Community Health Improvement Plans (CHIPs) are intended to guide communities’ efforts to address public health challenges and reduce health disparities. Though people with disabilities are one in four U.S. adults and face significant health disparities, they remain largely uninvolved and invisible in these critical planning processes.
Recent research reveals a troubling gap: this population - federally recognized as being more prone to health disparities - is often excluded from the very planning processes designed to promote health equity. A pioneering study examining 342 Community Health Assessments and 241 CHIPs from nationally accredited health departments found:
- Less than 25% of CHIPs included goals specifically focused on people with disabilities.
- While 65% of assessments included disability demographics, only 43% acknowledged health disparities in this population.
- No hospital or academic-led CHIPs included disability-specific interventions.
Tom Quade, one of the study’s authors, is also the Senior Director of Health for Special Olympics International, North America (SONA) and a past president of the American Public Health Association (APHA). In a statement to Ascendient, he offered his bottom-line assessment of the situation:
“Inclusive Community Health Assessments (CHA) and Community Health Improvement Plans (CHIP) are essential to the identification and mitigation of health inequities. People with Intellectual and Developmental Disabilities experience the largest negative health disparities in health status, health outcomes, health risk behaviors, and access to health care. The pursuit of health equity depends on the public health system's intentional inclusion of this population.
“I am wholly confident that the successful mitigation of disparities across the social drivers of health for this population will certainly mitigate similar barriers for the entire population.”
Why Inclusion Lags
The research tells us that communities often document the presence of disabilities in the population but fail to translate awareness into action. There are several reasons for this:
- Limited Representation: Only 15.6% of CHIPs included disability partners on steering committees, yet participation proved crucial – those with disability representation had 6.2 times greater odds of including disability-specific goals.
- Siloed Processes: Many health departments conduct their CHA/CHIP process without including local hospitals and health systems. But the research showed that CHIPs developed by mixed community partnerships, including the healthcare sector and others, had 5.0 times greater odds of including disability-specific goals compared to department-only efforts.
- Knowledge Gaps: Public health professionals often lack training in disability awareness and accessibility requirements.

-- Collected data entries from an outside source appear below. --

/-- Whether a filter block of a set's shoal is skipped (R84): the tombstones pass none of its slots for the earliest epoch bound to the
set, or no query's filters pass any. -/
def State.setSkips (s : State) (x : Index) (k : Bank) (qs : List Query) (blk : Nat) (es : List LogEnt) : Bool :=
  s.tombsNone x k.shoal blk ((qs.map Query.epoch).foldl min (qs.head?.map Query.epoch |>.getD 0)) es ||
    qs.all (fun q => s.filtersNone x (s.qBody q.r) blk q.epoch)

/-- Quarantined rows of a shoal whose earlier-sealed sets have all reached REPORT leave quarantine (R138): the tombstone bits of those
still at or above ROWS are cleared, and all their slots have held no item since the compaction (R77). -/
def State.releaseQuar (s : State) (x : Index) (h : Nat) : State :=
  let sh := s.shoalSt x.no h
  let ready (q : Nat × Nat × Nat) : Bool := !s.idx.banks.any (fun k => k.idx == x.no && k.shoal == h && k.st != .gather && k.st != .report &&
    decide (k.target < q.2.2))
  let out := sh.quar.filter ready
  if out.isEmpty then s
  else
    let rows := s.shRows x h
    let s1 := out.foldl (fun s q =>
      let rs := (List.range (q.2.1 - q.1)).map (fun i => q.1 + i)
      let open_ := (rs.filter (fun r => decide (rows ≤ r))).map (fun r => (s.shBase x h + r, false))
      rs.foldl (fun s r => s.putId x (s.shBase x h + r) padId false) (s.tombCommit x s.idx.epoch open_)) s
    s1.putShoalSt { sh with quar := sh.quar.filter (fun q => !ready q) }

/-- What a scan reads: the code blocks read, the leaves of mixed blocks and the entries of the epoch log (R103, R115, R318). -/
def State.scanTraffic (s : State) (x : Index) (k : Bank) (blocks : List Nat) : State :=
  let s1 := match k.code with
    | some o => blocks.foldl (fun (s : State) j => s.objTraffic x.func o false (j * x.blockBytes) x.blockBytes) s
    | none => s
  let s2 := s1.hTraffic x.func x.func (s.shLog x k.shoal) false 0 (8 * (s.logEnts x k.shoal).length)
  let blks := (s.shBlocks x k.shoal).take (cdiv k.rows 4096)
  let copies := s.setCopies x k
  copies.foldl (fun (s : State) (c : Nat × Nat) => blks.foldl (fun (s : State) b => match s.bmBlk x.func c.1 c.2 b with
    | .leaf n => s.hTraffic x.func x.func c.1 false (s.bmLeafOff x.func c.1 n) 512
    | _ => s) s) s2

/-- SET_SCAN_DONE: the last code block of the island's set is scored for every query, and its pairs' tasks have ended. `bad` names code
blocks that could not be rebuilt; they are skipped and counted (R103 to R106). Long lists stand as sorted runs (R150). -/
def State.onSetScanDone (s : State) (island : Nat) (bad : List Nat) : State :=
  match s.idx.banks.find? (fun k => k.st == .scan && k.island == island) with
  | none => s
  | some k => match s.index? k.idx with
    | none => s
    | some x =>
      let die := island / 128
      let es := s.logEnts x k.shoal
      let qs := k.qs.filterMap s.setQuery
      let first := s.shBase x k.shoal / 4096
      let read := (List.range (cdiv k.rows 32)).filter (fun j => !s.setSkips x k qs (first + j / 128) es)
      let lost := read.filter (fun j => bad.contains j || (match k.code with
        | some o => !s.objReadable o (j * x.blockBytes) x.blockBytes
        | none => true))
      let outs := k.qs.mapIdx (fun i p => match s.setQuery p with
        | some q => s.scanFor x k i p q es (read.filter (fun j => !lost.contains j))
        | none => { q := p, drops := 0, nans := 0 })
      let drops := (outs.map (fun o => o.drops)).sum
      let nans := (outs.map (fun o => o.nans)).sum
      let badDir := s.badReads x (qs.flatMap (fun q => s.copiesOf x (s.qBody q.r) q.epoch)) ((List.range (cdiv k.rows 4096)).map (fun i => first + i))
      let s0 := s.seqOver (fun t => t.island == island && (match t.kind with
        | .scan _ _ => true
        | _ => false))
      let s1 := s0.count (Reg.searchSetsCnt die)
      let s2 := if lost.isEmpty then s1 else s1.count (Reg.searchScanSkipBlkCnt die) lost.length
      let s3 := if drops > 0 then s2.count (Reg.selectTieTailDropCnt die) drops else s2
      let s4 := if badDir > 0 then s3.count Reg.indexFilterBadCnt badDir else s3
      let s5 := if nans > 0 then s4.count (Reg.selectNanCnt die) nans else s4
      let s6 := outs.foldl (fun s o => s.keepRuns o.q.r k.shoal island (searchC x (s.qBody o.q.r)) o.q.cand.length k.kib) s5
      let s6a := s6.scanTraffic x k read
      let s7 : State := { s6a with idx := { s6a.idx with
        scanned := updAt (s.bankStack k) (fun n => n + read.length * x.blockBytes) s6a.idx.scanned
        banks := updWhere (fun y => y == k) (fun y =>
          { y with st := .report, qs := outs.map (fun o => { o.q with skipped := !lost.isEmpty }) }) s6a.idx.banks } }
      s7.releaseQuar x k.shoal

- Resource Constraints: Limited funding exists for disability-inclusive programming, creating cycles of exclusion.
Strategic Solutions
Disability inclusion represents more than demographic representation — it's about reimagining public health through an equity lens. When CHIPs authentically include people with disabilities, they address root causes rather than merely documenting disparities. This requires sustained commitment and cultural change within public health organizations and the communities they serve. A few examples:
- Build Partnerships: Establish ongoing relationships with disability organizations and advocacy groups, ensuring meaningful participation beyond consultation.
- Ensure Representation: Include disability community partners on steering committees from project outset.
- Focus on Priorities: Address key areas like housing, transportation, healthcare access, and nutrition—concrete starting points for inclusion efforts.
- Embrace Collaboration: Mixed partnership approaches consistently produce more inclusive outcomes than isolated efforts.
- Invest in Training: Provide disability awareness education for staff and partners.
Conclusion
The current gap represents both challenge and opportunity for public health leaders. Communities embracing disability inclusion will improve outcomes for people with disabilities while strengthening overall health equity approaches.
As public health evolves toward comprehensive, community-driven strategies, disability inclusion must become standard practice. The evidence is clear: meaningful inclusion of people with disabilities produces more effective interventions for reducing health disparities.
The question isn't whether communities can afford to include people with disabilities — it's whether they can afford not to. Authentic disability inclusion in assessment and planning represents a critical and necessary evolution in public health practice.